User guide

114 www.xilinx.com System Generator for DSP User Guide

UG640 (v 12.2) July 23, 2010

Chapter 1: Hardware Design Using System Generator

Browse Through and Understand the Xilinx Filter Block

The following block diagram showing how the MAC-based FIR filter has been

implemented for this tutorial.

At this point, the MAC filter is set up for a 10-bit signed input data (Fix_10_8), a 12-bit

signed coefficient (Fix_12_12), and 43 taps. All these parameters can be modified directly

from the MAC block GUI. The coefficients and data need to be stored in a memory system.

For the tutorial, you choose to use a dual-port memory to store the data and coefficients,

with the data being captured and read out using a circular RAM buffer. The RAM is used

in a mixed-mode configuration: values are written and read from port A (RAM mode), and

the coefficients are only read from port B (ROM mode).

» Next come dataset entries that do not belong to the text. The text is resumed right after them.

/-- One atomic access (R224–R226): x[d] := the old value, sign-extended. -/
def atomOp (op : AtomOp) (d a b : Reg) (o : Order) (sc : Scope) (w : MWidth) (s : State) : Out :=
  withRegs s { rx := [a, b] ++ (match op with
      | .cas => [d]
      | _ => []), wx := [d] }
    (let n := MWidth.bytes w
     let addr := sAddr s a 0
     if held s then waits s
     else match sPlace s .atomic .natural a 0 n with
       | .error e => accTrap s .atomic e addr
       | .ok pl =>
         if atomRefused op pl then accTrap s .atomic (.of causeAccess) addr
         else match landing s s.agent pl with
           | .error (code, s) => .next (s.trapHere code (birthDetail .atomic pl code) (addrWord addr))
           | .ok (s', key) =>
             let s1 := atHome (s'.drainAt s'.agent sc (chanOf key)) pl
             let s1 := if Order.acquires o then acquireAt s1 sc else s1
             let old := s1.mem.num key n
             let m := 2 ^ (8 * n)
             let s2 := match op.new (8 * n) old ((s.rx b).toNat % m) ((s.rx d).toNat % m) with
               | some v => s1.write (dieOf (State.coreFor s1.agent)) (cellsAt key (toBytes n v))
               | none => s1
             done ((noteTrans s2 (s.actx s.agent) .atomic addr).wx d (BitVec.ofInt 64 (sgn (8 * n) old))))

/-- CAS (R224). -/
def execCas (d a b : Reg) (o : Order) (sc : Scope) (w : MWidth) (s : State) : Out := atomOp .cas d a b o sc w s
/-- AMOSWAP (R225). -/
def execAmoswap (d a b : Reg) (o : Order) (sc : Scope) (w : MWidth) (s : State) : Out := atomOp .swap d a b o sc w s
/-- AMOADD (R225). -/
def execAmoadd (d a b : Reg) (o : Order) (sc : Scope) (w : MWidth) (s : State) : Out := atomOp .add d a b o sc w s
/-- AMOAND (R225). -/
def execAmoand (d a b : Reg) (o : Order) (sc : Scope) (w : MWidth) (s : State) : Out := atomOp .and d a b o sc w s
/-- AMOOR (R225). -/
def execAmoor (d a b : Reg) (o : Order) (sc : Scope) (w : MWidth) (s : State) : Out := atomOp .or d a b o sc w s
/-- AMOXOR (R225). -/
def execAmoxor (d a b : Reg) (o : Order) (sc : Scope) (w : MWidth) (s : State) : Out := atomOp .xor d a b o sc w s
/-- AMOMIN (R225). -/
def execAmomin (d a b : Reg) (o : Order) (sc : Scope) (w : MWidth) (s : State) : Out := atomOp .min d a b o sc w s
/-- AMOMAX (R225). -/
def execAmomax (d a b : Reg) (o : Order) (sc : Scope) (w : MWidth) (s : State) : Out := atomOp .max d a b o sc w s

/-! ## Fences and drains (R227–R230) -/

/-- Later vector accesses are held behind the scalar stores that wait (R228). -/
def holdVector (s : State) : State :=
  match s.agent with
  | .user p => s.updHart p (fun h => { h with svNeed := h.stamp })
  | _ => s

/-- A fence of stores (R227): fence.sv's effect; later class 0xD words are pushed behind the stores performed at its scope;
at system scope later stores to other places come behind them as well. -/
def fenceStores (s : State) (sc : Scope) : State :=
  let fenced (ps : List Pend) : List Pend := if sc = .system then ps.map (fun p => { p with fences := p.fences + 1 }) else ps
  match s.agent with
  | .user p => s.updHart p (fun h => { h with
      svNeed := h.stamp
      dNeed := h.stamp
      dNeedFar := if sc = .system then h.stamp else h.dNeedFar
      sbuf := fenced h.sbuf })
  | .sup p => s.updSup p (fun u => { u with sbuf := fenced u.sbuf })
  | _ => s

The multiplier is set up to use the embedded multiplier resource available in Xilinx

Virtex® devices as well as three levels of latency in order to achieve the fastest performance

possible. The precision required for the multiplier and the accumulator is a function of the

filter taps (coefficients) and the number of taps. Since these are fixed at design time, it is

possible to tailor the hardware resources to the filter specification. The accumulator need

only have sufficient precision to accumulate maximal input against the filter taps, which is

calculated as follows:

acc_nbits = ceil(log2(sum(abs(coef*2^coef_width_bp)))) + data_width+ 1;

Upon reset, the accumulator re-initializes to its current input value rather than zero, which

allows the MAC engine to stream data without stalling. A capture register is required for

streaming operation since the MAC engine reloads its accumulator with an incoming

sample after computing the last partial product for an output sample.

Finally, a downsampler reduces the capture register sample period to the output sample

period. The block is configured with latency to obtain the most efficient hardware

implementation. The downsampling rate is equal to the coefficient array length.